Dallas, Texas
9 days ago
Principal System Engineer - Production Operations

Job Description:

Join AT&T and reimagine the communications and technologies that connect the world. Our Consumer Technology experience team is delivering innovative and reliable technology solutions to power differentiated, simplified customer experiences. Bring your bold ideas and fearless risk-taking to redefine connectivity and transform how the world shares stories and experiences that matter.

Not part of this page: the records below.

-- ==== Sys2Proof/Machine/Matcher.lean ====
section
/-!
DEFINITION. The one-dimensional pattern matcher (spec 45_matcher.md R380..R398): runs, matching primitives, decoding
procedures, validation and the OD commands. Loops carry a count of passes that is always enough, since each pass moves
on by at least one run (70_reset_and_hazards.md R510).
-/

namespace Sys2Proof.Machine

/-- A run of equal bits: its first position `P[k]` and its length `R[k]` (45_matcher.md R381). -/
structure Run where
  pos : Nat
  len : Nat
  deriving DecidableEq, Repr

/-- The runs of the `n` bits from `i` on, inside a run of colour `b` that began at `p` and is `len` long so far
(45_matcher.md R381). -/
def runsFrom (g : Nat → Bool) (p len : Nat) (b : Bool) : Nat → Nat → List Run
  | _, 0 => [⟨p, len⟩]
  | i, n + 1 =>
    if g i = b then runsFrom g p (len + 1) b (i + 1) n else ⟨p, len⟩ :: runsFrom g i 1 (g i) (i + 1) n

/-- The runs of `runs(START)`; the first is black, and there is none where the row is white from START on
(45_matcher.md R381). -/
def State.runsOf (s : State) (start : Nat) : List Run :=
  if s.scan true start < s.size then
    runsFrom s.row.bit (s.scan true start) 1 true (s.scan true start + 1) (s.size - (s.scan true start + 1))
  else []

/-- `P[k]`. -/
def runPos (rs : List Run) (k : Nat) : Nat := (rs.getD k ⟨0, 0⟩).pos

/-- `P[k] + R[k]`, one past the last position of run k. -/
def runEnd (rs : List Run) (k : Nat) : Nat := (rs.getD k ⟨0, 0⟩).pos + (rs.getD k ⟨0, 0⟩).len

/-- The lengths `R[k..k+n-1]`. -/
def runLens (rs : List Run) (k n : Nat) : List Nat := ((rs.drop k).take n).map Run.len

/-- The difference of one element, `| (count << 8) - ref·unit |` (45_matcher.md R384). -/
def pmvDiff (unit count ref : Nat) : Nat := ((256 * count : Int) - (ref * unit : Int)).natAbs

/-- The sum of the differences, none where one is above `lim` (45_matcher.md R384). -/
def pmvSum (unit lim : Nat) : List (Nat × Nat) → Option Nat
  | [] => some 0
  | (c, r) :: rest =>
    if pmvDiff unit c r > lim then none else (pmvSum unit lim rest).map (fun t => pmvDiff unit c r + t)

/-- The pattern match variance PMV, none for INF (45_matcher.md R384). -/
def pmv (counts ref : List Nat) (maxInd : Nat) : Option Nat :=
  if counts.sum < ref.sum then none
  else
    (pmvSum (256 * counts.sum / ref.sum) (maxInd * (256 * counts.sum / ref.sum) / 256) (counts.zip ref)).map
      (fun tv => tv / counts.sum)

/-- The first K widths of entry `v` (45_matcher.md R385). -/
def symRef (sym : Sym) (v : Nat) : List Nat := ((patterns sym).getD v []).take (symK sym)

/-- One entry tried against the best so far: a strictly lower variance wins (45_matcher.md R385). -/
def bestStep (sym : Sym) (counts : List Nat) (acc : Option Nat × Nat) (v : Nat) : Option Nat × Nat :=
  match pmv counts (symRef sym v) (symMaxInd sym) with
  | none => acc
  | some x => if x < acc.2 then (some v, x) else acc

/-- `best(counts, E)`: the best entry, if any, and its variance (45_matcher.md R385). -/
def best (sym : Sym) (counts entries : List Nat) : Option Nat × Nat :=
  entries.foldl (bestStep sym counts) (none, symMaxAvg sym)

/-- `best(R[k..k+K-1], E)`, nothing past the end of the runs (45_matcher.md R385). -/
def bestAt (sym : Sym) (rs : List Run) (k : Nat) (entries : List Nat) : Option Nat × Nat :=
  if k + symK sym > rs.length then (none, symMaxAvg sym) else best sym (runLens rs k (symK sym)) entries

/-- Every entry of a table, in ascending order. -/
def allEntries (sym : Sym) : List Nat := List.range (symEntries sym)

/-- `zeros_before(p)` (45_matcher.md R386). -/
def zerosBefore (g : Nat → Bool) : Nat → Nat
  | 0 => 0
  | p + 1 => if g p then 0 else zerosBefore g p + 1

/-- `zeros_after(p)`, among the `n` bits from p to the row's end (45_matcher.md R386). -/
def zerosAfter (g : Nat → Bool) : Nat → Nat → Nat
  | _, 0 => 0
  | p, n + 1 => if g p then 0 else zerosAfter g (p + 1) n + 1

/-- `quiet_before(p, W)` (45_matcher.md R386). -/
def State.quietBefore (s : State) (sym : Sym) (p w : Nat) : Bool :=
  decide (zerosBefore s.row.bit p ≥ min p (w * symQz sym / 4))

/-- `quiet_after(p, W)` (45_matcher.md R386). -/
def State.quietAfter (s : State) (sym : Sym) (p w : Nat) : Bool :=
  decide (zerosAfter s.row.bit p (s.size - p) ≥ min (s.size - p) (w * symQz sym / 4))

/-- The start search from run `j`, giving the run and the start character (45_matcher.md R387). -/
def findStart (s : State) (sym : Sym) (rs : List Run) : Nat → Nat → Except Raise (Nat × Nat)
  | 0, _ => raise .notFound 3
  | n + 1, j =>
    if j + symK sym > rs.length then raise .notFound 3
    else
      match (bestAt sym rs j (symStart sym)).1 with
      | none => findStart s sym rs n (j + 2)
      | some v =>
        if s.quietBefore sym (runPos rs j) (runEnd rs (j + symK sym - 1) - runPos rs j) then .ok (j, v)
        else findStart s sym rs n (j + 2)

/-- The character loop from run `c` with the symbols so far, giving the stop character's run and all symbols
(45_matcher.md R388). -/
def charLoop (sym : Sym) (rs : List Run) : Nat → Nat → List Nat → Except Raise (Nat × List Nat)
  | 0, _, _ => raise .notFound 4
  | n + 1, c, syms =>
    match (bestAt sym rs c (allEntries sym)).1 with
    | none => raise .notFound 4
    | some v =>
      if syms.length = Config.resMax then raise .notFound 5
      else if v ∈ symStop sym then .ok (c, syms ++ [v])
      else charLoop sym rs n (c + symK sym + symGap sym) (syms ++ [v])

/-- What a decoding procedure gives (45_matcher.md R388, R389, R397). -/
structure Decoded where
  syms : List Nat
  sb : Nat
  se : Nat
  pb : Nat
  pe : Nat
  deriving DecidableEq, Repr

/-- The last run of the stop pattern: the termination bar where there is one (45_matcher.md R388). -/
def lastRun (sym : Sym) (c : Nat) : Nat := if symTerm sym then c + symK sym else c + symK sym - 1

/-- The end checks, on the termination bar and the trailing quiet zone, for a start at run `j` and a stop character at
run `c` (45_matcher.md R388). -/
def endChecks (s : State) (sym : Sym) (rs : List Run) (j c : Nat) (syms : List Nat) : Except Raise Decoded :=
  if symTerm sym = true ∧ c + symK sym ≥ rs.length then raise .notFound 6
  else if s.quietAfter sym (runEnd rs (lastRun sym c)) (runEnd rs (lastRun sym c) - runPos rs c) = false then
    raise .notFound 7
  else .ok ⟨syms, runPos rs j, runEnd rs (j + symK sym - 1), runPos rs c, runEnd rs (lastRun sym c)⟩

/-- The common procedure, for SYM ≠ ITF (45_matcher.md R387, R388). -/
def decodeChars (s : State) (sym : Sym) (rs : List Run) : Except Raise Decoded :=
  (findStart s sym rs (rs.length + 1) 0).bind fun js =>
    (charLoop sym rs (rs.length + 1) (js.1 + symK sym + symGap sym) [js.2]).bind fun cs =>
      endChecks s sym rs js.1 cs.1 cs.2

/-- A pattern of fixed widths matches at run `k` (45_matcher.md R389). -/
def fixedAt (rs : List Run) (k : Nat) (ref : List Nat) : Bool :=
  match pmv (runLens rs k ref.length) ref (symMaxInd .itf) with
  | none => false
  | some x => decide (x < symMaxAvg .itf)

/-- The start search of ITF (45_matcher.md R389). -/
def itfFindStart (s : State) (rs : List Run) : Nat → Nat → Except Raise Nat
  | 0, _ => raise .notFound 3
  | n + 1, j =>
    if j + 4 > rs.length then raise .notFound 3
    else if fixedAt rs j itfStart ∧ s.quietBefore .itf (runPos rs j) (runEnd rs (j + 3) - runPos rs j) then .ok j
    else itfFindStart s rs n (j + 2)

/-- The end pattern of ITF with its quiet zone is at run `c` (45_matcher.md R389). -/
def itfEndAt (s : State) (rs : List Run) (c : Nat) : Bool :=
  decide (c + 3 ≤ rs.length) && fixedAt rs c itfEnd &&
    s.quietAfter .itf (runEnd rs (c + 2)) (runEnd rs (c + 2) - runPos rs c)

/-- The digit on every second of the ten runs from `k` on (45_matcher.md R389). -/
def itfDigit (rs : List Run) (k : Nat) : Option Nat :=
  (best .itf ((List.range 5).map fun i => (rs.getD (k + 2 * i) ⟨0, 0⟩).len) (allEntries .itf)).1

/-- The pair loop of ITF, giving the end pattern's run and the digits (45_matcher.md R389). -/
def itfPairs (s : State) (rs : List Run) : Nat → Nat → List Nat → Except Raise (Nat × List Nat)
  | 0, _, _ => raise .notFound 4
  | n + 1, c, syms =>
    if itfEndAt s rs c then .ok (c, syms)
    else if c + 10 > rs.length then raise .notFound 4
    else
      match itfDigit rs c, itfDigit rs (c + 1) with
      | some d1, some d2 =>
        if syms.length + 2 > Config.resMax then raise .notFound 5
        else itfPairs s rs n (c + 10) (syms ++ [d1, d2])
      | _, _ => raise .notFound 4

/-- The end of the ITF procedure: at least one digit pair (45_matcher.md R389, R395). -/
def itfFinish (rs : List Run) (j c : Nat) (syms : List Nat) : Except Raise Decoded :=
  if syms.length = 0 then raise .notFound 8
  else .ok ⟨syms, runPos rs j, runEnd rs (j + 3), runPos rs c, runEnd rs (c + 2)⟩

/-- The ITF procedure (45_matcher.md R389). -/
def decodeItf (s : State) (rs : List Run) : Except Raise Decoded :=
  (itfFindStart s rs (rs.length + 1) 0).bind fun j =>
    (itfPairs s rs (rs.length + 1) (j + 4) []).bind fun cs => itfFinish rs j cs.1 cs.2

/-- `data`, the symbols without the start and stop characters (45_matcher.md section 5). -/
def symData (syms : List Nat) : List Nat := (syms.drop 1).dropLast

/-- `Σ i·data[i-1]` with weights from `w` on (45_matcher.md R394). -/
def weightedSum : Nat → List Nat → Nat
  | _, [] => 0
  | w, d :: ds => w * d + weightedSum (w + 1) ds

/-- The weighted sum of Code 93, over the data before the check value from the last back, the weight going back to 1
after `wmax` (45_matcher.md R393). -/
def code93Sum (wmax : Nat) : Nat → List Nat → Nat
  | _, [] => 0
  | w, d :: ds => w * d + code93Sum wmax (if w + 1 > wmax then 1 else w + 1) ds

/-- `check(cp, wmax)` of Code 93 (45_matcher.md R393). -/
def code93Check (data : List Nat) (cp wmax : Nat) : Bool :=
  data.getD cp 0 == code93Sum wmax 1 (data.take cp).reverse % 47

/-- The validation of Code 39 (45_matcher.md R392). -/
def validate39 (chk : Bool) (data : List Nat) : Except Raise Unit :=
  if data.length = 0 then raise .notFound 8
  else if chk = true ∧ data.dropLast.sum % 43 ≠ data.getD (data.length - 1) 0 then raise .checksum 10
  else .ok ()

/-- The validation of Code 93 (45_matcher.md R393). -/
def validate93 (data : List Nat) : Except Raise Unit :=
  if data.length < 2 then raise .notFound 8
  else if code93Check data (data.length - 2) 20 = false then raise .checksum 10
  else if code93Check data (data.length - 1) 15 = false then raise .checksum 11
  else .ok ()

/-- The validation of Code 128 (45_matcher.md R394). -/
def validate128 (syms : List Nat) : Except Raise Unit :=
  if (symData syms).length < 1 then raise .notFound 8
  else if (symData syms).any (fun v => decide (103 ≤ v) && decide (v ≤ 105)) then raise .format 9
  else if (syms.getD 0 0 + weightedSum 1 (symData syms).dropLast) % 103 ≠
      (symData syms).getD ((symData syms).length - 1) 0 then raise .checksum 10
  else .ok ()

/-- The validation of Codabar (45_matcher.md R396). -/
def validateCodabar (data : List Nat) : Except Raise Unit :=
  if data.length < 1 then raise .notFound 8 else .ok ()

/-- `validate(SYM, CHK, syms)`; ITF's only validation is in its procedure (45_matcher.md R392..R396). -/
def validate (sym : Sym) (chk : Bool) (syms : List Nat) : Except Raise Unit :=
  match sym with
  | .code39 => validate39 chk (symData syms)
  | .code93 => validate93 (symData syms)
  | .code128 => validate128 syms
  | .itf => .ok ()
  | .codabar => validateCodabar (symData syms)

/-- The decoding procedure of a symbology (45_matcher.md R397). -/
def decodeRuns (s : State) (sym : Sym) (rs : List Run) : Except Raise Decoded :=
  match sym with
  | .itf => decodeItf s rs
  | _ => decodeChars s sym rs

/-- One row decoded in one symbology, checks 1 to 11 (45_matcher.md R397). -/
def decodeRow (s : State) (sym : Sym) (chk : Bool) : Except Raise Decoded :=
  if s.argU 0 > s.size then raise .illegalArgument 1
  else if (s.runsOf (s.argU 0)).length = 0 then raise .notFound 2
  else
    (decodeRuns s sym (s.runsOf (s.argU 0))).bind fun d => (validate sym chk d.syms).bind fun _ => .ok d

/-- The outputs of a decoded symbol (45_matcher.md R397). -/
def odCommit (s : State) (sym : Sym) (d : Decoded) : State :=
  (((((({ s with odres := Memory.ofBytes (d.syms.map (BitVec.ofNat 8)) }.setResNat 0 d.syms.length).setResNat 1
    d.sb).setResNat 2 d.se).setResNat 3 d.pb).setResNat 4 d.pe).setResNat 5 sym.num)

/-- The body of OD_RUNS (45_matcher.md R390). DEDUCED (log 18), unsafe: START = S is no error with ROWSIZE = 0 either, against
a remark of 70_reset_and_hazards.md R500. -/
def odRunsBody (s : State) : Except Raise State :=
  if s.argU 0 > s.size then raise .illegalArgument 1
  else
    .ok (({ s with
      run := s.run.writeHalves 0 ((s.runsOf (s.argU 0)).map fun r : Run => BitVec.ofNat 16 r.len)
      nruns := BitVec.ofNat 13 (s.runsOf (s.argU 0)).length }.setResNat 0
        (s.runsOf (s.argU 0)).length).setResNat 1 (s.scan true (s.argU 0)))

/-- OD_RUNS (45_matcher.md R390). -/
def execOdRuns (s : State) : Result := finish s (odRunsBody s)

/-- How far apart the runs of one character are in RUN_MEM: ITF takes every second (45_matcher.md R391). -/
def matchStride : Sym → Nat
  | .itf => 2
  | _ => 1

/-- How many runs a match takes up: K, or 9 for ITF (45_matcher.md R391). -/
def matchSpan : Sym → Nat
  | .itf => 9
  | sym => symK sym

/-- The lengths of one character in RUN_MEM from run `j` on (45_matcher.md R391). -/
def State.runCounts (s : State) (sym : Sym) (j : Nat) : List Nat :=
  (List.range (symK sym)).map fun i => (s.run.half (j + matchStride sym * i)).toNat

/-- The results of a match (45_matcher.md R391). -/
def putMatch (s : State) : Option Nat × Nat → Except Raise State
  | (none, _) => raise .notFound 3
  | (some v, x) => .ok ((s.setResNat 0 v).setResNat 1 x)

/-- The body of OD_PMATCH (45_matcher.md R391). DEDUCED (log 18), unsafe: it has no check on ROWSIZE, against a remark of
70_reset_and_hazards.md R500. -/
def odPmatchBody (sym : Sym) (s : State) : Except Raise State :=
  if s.nruns.toNat > Config.runMax then raise .illegalArgument 1
  else if s.argU 0 + matchSpan sym > s.nruns.toNat then raise .notFound 2
  else putMatch s (best sym (s.runCounts sym (s.argU 0)) (allEntries sym))

/-- OD_PMATCH (45_matcher.md R391). -/
def execOdPmatch (sym : Sym) (s : State) : Result := finish s (odPmatchBody sym s)

/-- The body of OD_DECODE (45_matcher.md R397). -/
def odDecodeBody (chk : Bool) (sym : Sym) (s : State) : Except Raise State :=
  (decodeRow s sym chk).bind fun d => .ok (odCommit s sym d)

/-- OD_DECODE (45_matcher.md R397). -/
def execOdDecode (chk : Bool) (sym : Sym) (s : State) : Result := finish s (odDecodeBody chk sym s)

/-- The symbologies in SYM order (45_matcher.md R398). -/
def allSyms : List Sym := [.code39, .code93, .code128, .itf, .codabar]

/-- CHK as OD_MULTI passes it on: only Code 39 has it (45_matcher.md R398). -/
def multiChk (chk : Bool) (sym : Sym) : Bool := chk && sym == .code39

/-- The first enabled symbology of a list that decodes the row; a failed attempt goes on to the next
(45_matcher.md R398). -/
def multiTry (s : State) (chk : Bool) (en : BitVec 5) : List Sym → Except Raise State
  | [] => raise .notFound 2
  | sym :: rest =>
    if en.getLsbD sym.num then
      match decodeRow s sym (multiChk chk sym) with
      | .ok d => .ok (odCommit s sym d)
      | .error _ => multiTry s chk en rest
    else multiTry s chk en rest

/-- The body of OD_MULTI (45_matcher.md R398). -/
def odMultiBody (chk : Bool) (en : BitVec 5) (s : State) : Except Raise State :=
  if s.argU 0 > s.size then raise .illegalArgument 1 else multiTry s chk en allSyms

/-- OD_MULTI (45_matcher.md R398). -/
def execOdMulti (chk : Bool) (en : BitVec 5) (s : State) : Result := finish s (odMultiBody chk en s)

end Sys2Proof.Machine
end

When you step into a career with AT&T, you won’t just imagine the future-you’ll create it.

The Principal System Engineering of Operations Tier 1 is responsible for helping lead a team of people dedicated to proactively ensuring high availability, reliability and resiliency of AT&T's customer & agent facing experiences and shared omnichannel platforms.

Responsibilities

Provide 24x7 Tier 1 support for customer & agent facing applications operating across eCommerce, Care, & Retail platforms built on microservices based architecture on prem & in Cloud including SaaS: Salesforce, Salesforce Marketing Cloud, MuleSoft, etc.

Management of escalated issues, incidents and outages, triage and driving prompt resolution

Provide prompt visibility and status of escalated issues, incidents and outages to leadership, business partners and other key stakeholders.

Responsible for Site Reliability Engineering aspects such as developing functional and technical knowledgebase of the application, creation of run books, developing observability of the application in terms of alerts, monitoring and dashboards that enable proactive incident and problem detection, triaging of the incidents and helping Tier 2 conduct blameless post-mortems (after action reviews).

Oversee daily T1 operations of premise and hosted applications and experiences, including data centers, compute, storage, data networks, monitoring and NOC.

Work with Release Management related to upcoming changes to production to identify risks and mitigate them.

Work closely with Product Development & Tier 2 SRE teams to ensure Knowledge Transfer related to changes to the system well in advance of change getting operationalized.

Optimize the overall T1 on-call process and incident response workflow, including managing the team’s on-call rotation, alert rules, communication methods and incident response plans.

Provide metrics and status reports and review with leadership and stakeholder communities; establish processes surrounding metrics gather, reporting and communication.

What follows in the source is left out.